Mas muitos destes comentadores tenderam a julgar Obama segundo as normas do spin politico - vendo as palavras de Obama como má mensagem, porque isso o poria do lado errado relativamente à ira popular contra Wall Street.

John Judis, por exemplo, fez um grande trabalho ao desmantelar a defesa dos bónus dos banqueiros por Obama e a homenagem a Frederick Smith - mas concluiu com a sugestão de que "alguns pontos astutos sobre injustiça... teriam ajudado a desmantelar o medo popular de que Obama não está, na verdade, do lado deles."

Isto suscita a questão: está Obama, realmente do lado do povo trabalhador, e só não o está a comunicar efectivamente? Ou as suas palavras na Business Week reflectem aquilo em que realmente acredita?

Para os milhões de pessoas que votaram nele, o Obama candidato pareceu ser alguém do lado do povo, comprometido com a mudança de direcção da política nos EUA. Mais ainda, a escala da crise económica parecia que iria forçar o próximo presidente a agir agressivamente relativamente a Wall Street - pelo menos impondo duras regulamentações, ou mesmo a nacionalização de parte do sistema financeiro.

Contudo, havia sinais de um Obama diferente, mesmo no auge da campanha - momentos em que revelou que não era assim tão liberal, mas que vinha do fluxo principal do quadrante politico do partido, numa tentativa de ocupar o centro do espectro politico dos EUA.

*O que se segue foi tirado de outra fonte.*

theorem State.routeSlag_blank (h0 : bl .tb = true) (h1 : bl .field = true) (h2 : bl .mem = true) (h3 : bl .trig = true) (s : State) (w : Slag) : State.blank bl (State.routeSlag s w) = State.blank bl s := by
  unfold State.routeSlag
  repeat' first
    | with_reducible rfl
    | (simp only [h0, h1, h2, h3, ↓State.ringLoss_blank, State.each_blank, ↓State.streamAdd_blank, ↓blank_ite, ↓fst_ite, ite_self, implies_true]; done)
    | split
    | simp only [h0, h1, h2, h3, ↓State.ringLoss_blank, State.each_blank, ↓State.streamAdd_blank, ↓blank_ite, ↓fst_ite, ite_self, implies_true]
    | refine (State.each_blank _ _ _ ?_).trans ?_
    | intro _

theorem State.popItem_blank (h0 : bl .regs = true) (h1 : bl .tb = true) (h2 : bl .queues = true) (h3 : bl .bellows = true) (h4 : bl .bgs = true) (s : State) (l : Nat) : State.blank bl (State.popItem s l) = State.blank bl s := by
  unfold State.popItem
  repeat' first
    | with_reducible rfl
    | (simp only [h0, h1, h2, h3, h4, ↓State.queueUpdate_blank, ↓State.onQueue_blank, ↓blank_ite, ↓fst_ite, ite_self, implies_true]; done)
    | split
    | simp only [h0, h1, h2, h3, h4, ↓State.queueUpdate_blank, ↓State.onQueue_blank, ↓blank_ite, ↓fst_ite, ite_self, implies_true]

theorem State.auxDiscard_blank (h0 : bl .regs = true) (h1 : bl .tb = true) (h2 : bl .queues = true) (h3 : bl .bellows = true) (h4 : bl .bgs = true) (s : State) (tag : Bool) : State.blank bl (State.auxDiscard s tag) = State.blank bl s := by
  unfold State.auxDiscard
  repeat' first
    | with_reducible rfl
    | (simp only [h0, h1, h2, h3, h4, ↓State.count_blank, ↓State.pendLoss_blank, ↓State.popItem_blank, ↓blank_ite, ↓fst_ite, ite_self, implies_true]; done)
    | split
    | simp only [h0, h1, h2, h3, h4, ↓State.count_blank, ↓State.pendLoss_blank, ↓State.popItem_blank, ↓blank_ite, ↓fst_ite, ite_self, implies_true]

theorem State.routeFront_blank (h0 : bl .regs = true) (h1 : bl .tb = true) (h2 : bl .queues = true) (h3 : bl .bellows = true) (h4 : bl .bgs = true) (h5 : bl .field = true) (h6 : bl .mem = true) (h7 : bl .trig = true) (s : State) (ecc : QueueEcc) : State.blank bl (State.routeFront s ecc) = State.blank bl s := by
  unfold State.routeFront
  repeat' first
    | with_reducible rfl
    | (simp only [h0, h1, h2, h3, h4, h5, h6, h7, State.each_blank, ↓State.routeSample_blank, ↓State.count_blank, ↓State.routeSlag_blank, ↓State.auxDiscard_blank, ↓State.popItem_blank, ↓blank_ite, ↓fst_ite, ite_self, implies_true]; done)
    | split
    | simp only [h0, h1, h2, h3, h4, h5, h6, h7, State.each_blank, ↓State.routeSample_blank, ↓State.count_blank, ↓State.routeSlag_blank, ↓State.auxDiscard_blank, ↓State.popItem_blank, ↓blank_ite, ↓fst_ite, ite_self, implies_true]
    | refine (State.each_blank _ _ _ ?_).trans ?_
    | intro _

theorem State.auxStopped_blank (h0 : bl .regs = true) (h1 : bl .tb = true) (h2 : bl .order = true) (h3 : bl .queues = true) (h4 : bl .bellows = true) (h5 : bl .bgs = true) (h6 : bl .field = true) (h7 : bl .mem = true) (h8 : bl .trig = true) (s : State) : State.blank bl (State.auxStopped s) = State.blank bl s := by
  unfold State.auxStopped
  repeat' first
    | with_reducible rfl
    | (simp only [h0, h1, h2, h3, h4, h5, h6, h7, h8, ↓State.packClose_blank, ↓State.forward_blank, State.each_blank, ↓State.routeFront_blank, ↓State.onField_blank, ↓blank_ite, ↓fst_ite, ite_self, implies_true]; done)
    | split
    | simp only [h0, h1, h2, h3, h4, h5, h6, h7, h8, ↓State.packClose_blank, ↓State.forward_blank, State.each_blank, ↓State.routeFront_blank, ↓State.onField_blank, ↓blank_ite, ↓fst_ite, ite_self, implies_true]
    | refine (State.each_blank _ _ _ ?_).trans ?_
    | intro _

theorem State.stagePixels_blank (h0 : bl .staging = true) (s : State) (e : Nat) (i : StripItem) (xs : List Nat) (close : Bool) (flush : Bool) : State.blank bl (State.stagePixels s e i xs close flush) = State.blank bl s := by
  unfold State.stagePixels
  repeat' first
    | with_reducible rfl
    | (simp only [h0, ↓State.setStaging_blank, ↓blank_ite, ↓fst_ite, ite_self, implies_true]; done)
    | split
    | simp only [h0, ↓State.setStaging_blank, ↓blank_ite, ↓fst_ite, ite_self, implies_true]

theorem State.commitBlock_blank (h0 : bl .out = true) (h1 : bl .regs = true) (h2 : bl .tb = true) (h3 : bl .hearth = true) (h4 : bl .mem = true) (h5 : bl .trig = true) (h6 : bl .comps = true) (h7 : bl .pair = true) (h8 : bl .host = true) (s : State) (k : Nat) : State.blank bl (State.commitBlock s k) = State.blank bl s := by
  unfold State.commitBlock
  repeat' first
    | with_reducible rfl
    | (simp only [h0, h1, h2, h3, h4, h5, h6, h7, h8, ↓State.onComp_blank, ↓State.settleTile_blank, ↓State.countKib_blank, ↓State.count_blank, ↓blank_ite, ↓fst_ite, ite_self, implies_true]; done)
    | split
    | simp only [h0, h1, h2, h3, h4, h5, h6, h7, h8, ↓State.onComp_blank, ↓State.settleTile_blank, ↓State.countKib_blank, ↓State.count_blank, ↓blank_ite, ↓fst_ite, ite_self, implies_true]
    | refine (State.acceptBytes_blank (by assumption) (by assumption) (by assumption) (by assumption) (by assumption) _ _ _ _ _ (by assumption)).trans ?_

theorem hearthWriteResume_blank (h0 : bl .out = true) (h1 : bl .regs = true) (h2 : bl .tb = true) (h3 : bl .hearth = true) (h4 : bl .mem = true) (h5 : bl .trig = true) (h6 : bl .comps = true) (h7 : bl .pair = true) (h8 : bl .host = true) (k : Fin 12) (s : State) : State.blank bl (hearthWriteResume k s) = State.blank bl s := by
  unfold hearthWriteResume
  repeat' first
    | with_reducible rfl
    | (simp only [h0, h1, h2, h3, h4, h5, h6, h7, h8, ↓State.commitBlock_blank, ↓blank_ite, ↓fst_ite, ite_self, implies_true]; done)
    | split
    | simp only [h0, h1, h2, h3, h4, h5, h6, h7, h8, ↓State.commitBlock_blank, ↓blank_ite, ↓fst_ite, ite_self, implies_true]

theorem State.urgent_blank (h0 : bl .regs = true) (h1 : bl .field = true) (s : State) (code : Nat) : State.blank bl (State.urgent s code) = State.blank bl s := by
  unfold State.urgent
  repeat' first
    | with_reducible rfl
    | (simp only [h0, h1, State.each_blank, ↓State.injectedTrigger_blank, ↓blank_ite, ↓fst_ite, ite_self, implies_true]; done)
    | split
    | simp only [h0, h1, State.each_blank, ↓State.injectedTrigger_blank, ↓blank_ite, ↓fst_ite, ite_self, implies_true]
    | refine (State.each_blank _ _ _ ?_).trans ?_
    | intro _

theorem State.eccDiscard_blank (h0 : bl .regs = true) (h1 : bl .tb = true) (h2 : bl .order = true) (h3 : bl .queues = true) (h4 : bl .bellows = true) (h5 : bl .bgs = true) (s : State) (l : Nat) (read : Bool) : State.blank bl (State.eccDiscard s l read) = State.blank bl s := by
  unfold State.eccDiscard
  repeat' first
    | with_reducible rfl
    | (simp only [h0, h1, h2, h3, h4, h5, ↓State.pendLoss_blank, ↓State.popItem_blank, ↓State.count_blank, ↓State.settle_blank, ↓blank_ite, ↓fst_ite, ite_self, implies_true]; done)
    | split
    | simp only [h0, h1, h2, h3, h4, h5, ↓State.pendLoss_blank, ↓State.popItem_blank, ↓State.count_blank, ↓State.settle_blank, ↓blank_ite, ↓fst_ite, ite_self, implies_true]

Por exemplo, quando a batalha pelas primárias entre Obama e Hilary Clinton se mudou para Nevada em meados de Janeiro de 2008, Obama encontrou-se com o conselho editorial de um jornal de Reno e essencialmente abraçou o legado de Ronald Regan.

Segundo Obama, Reagan "mudou a trajectória da América de uma forma que nem Richard Nixon nem Bill Clinton conseguiram. Pôs-nos num caminho diferente, porque o país estava pronto para isso. Penso que eles sentiram que com todos os excessos das décadas de 60 e 70, o governo tinha crescido e crescido, mas não havia muito sentimento de prestação de contas em termos de como operava."

Como o SocialistWorker.org escreveu na altura:

"Nenhum dos candidatos à nomeação presidencial republicana - cada um professando a sua devoção à desacreditada doutrina "trickle-down economics" de Reagan, dos efeitos benéficos dos cortes nos impostos para os super-ricos - teria posto isso de forma diferente."

Este é o conteúdo real da retórica de Obama sobre acabar com "divisões partidárias" em Washington - concessões às ideologias pró-mercado livre e anti-"grande governo" que vieram a dominar durante o período de domínio conservador inaugurado com a presidência de Reagan.

Houve mais exemplos. Com a aproximação das primárias nos Estados do Midwest de Ohio e Pensilvânia, tanto Obama como Clinton descobriram de repente a sua frustração de longa data pelo acordo do Mercado Livre Norte Americano (NAFTA), e a sua determinação em renegociá-lo. Mas enquanto a retórica anti-mercado-livre inundava os debates dos candidatos, o assessor económico de Obama Austan Goolsbee encontrava-se com representantes do governo canadiano assegurando-lhes que a retórica da campanha anti NAFTA "devia ser vista mais como um posicionamento politico do que uma clara articulação de planos políticos."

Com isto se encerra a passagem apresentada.